[Opening EXTRACTED DATA section]
-- ==== Sys2Proof/Machine/Index.lean ====
section
/-! DEFINITION. Address-register and memory instructions (41_index_memory.md). -/

namespace Sys2Proof.Machine

/-- `LD I, addr` (R121). -/
def execLdI (nnn : Addr) (s : State) : Host.Outcome State Fault Refusal :=
  .next (s.setI (zextAddr nnn)).advance

/-- `ADD I, Vx` (R122): the sum is reduced modulo 4096, VF is not written. -/
def execAddIVx (x : Nibble) (s : State) : Host.Outcome State Fault Refusal :=
  .next (s.setI (s.i + zextByte (s.getV x))).advance

/-- `LD F, Vx` (R123): the address of the glyph of the low nibble of `V[x]`; no memory is read. -/
def execLdFVx (x : Nibble) (s : State) : Host.Outcome State Fault Refusal :=
  .next (s.setI (fontAddress (lowNibble (s.getV x)))).advance

/-- `LD B, Vx` (R124): hundreds, tens and ones digits to `I`, `I + 1`, `I + 2`. -/
def execLdBVx (x : Nibble) (s : State) : Host.Outcome State Fault Refusal :=
  .next (s.storeBytes (s.ea 0) (bcdDigit (s.getV x)) 3).advance

/-- `LD [I], Vx` (R126): stores `V[0]` … `V[x]`; I unchanged (R125). -/
def execLdMemVx (x : Nibble) (s : State) : Host.Outcome State Fault Refusal :=
  .next (s.storeBytes (s.ea 0) s.rangeV (x.toNat + 1)).advance

/-- `LD Vx, [I]` (R127): loads `V[0]` … `V[x]`; I unchanged (R125). -/
def execLdVxMem (x : Nibble) (s : State) : Host.Outcome State Fault Refusal :=
  .next (s.loadRange (x.toNat + 1)).advance

end Sys2Proof.Machine
end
[Closing EXTRACTED DATA section]
WORK REQUEST: Every line from the start of the material above through the line that contains "(s.setI (zextAddr nnn)).advance" must be written out exactly, with both ends included.

RESULT OF THIS EXERCISE:
-- ==== Sys2Proof/Machine/Index.lean ====
section
/-! DEFINITION. Address-register and memory instructions (41_index_memory.md). -/

namespace Sys2Proof.Machine

/-- `LD I, addr` (R121). -/
def execLdI (nnn : Addr) (s : State) : Host.Outcome State Fault Refusal :=
  .next (s.setI (zextAddr nnn)).advance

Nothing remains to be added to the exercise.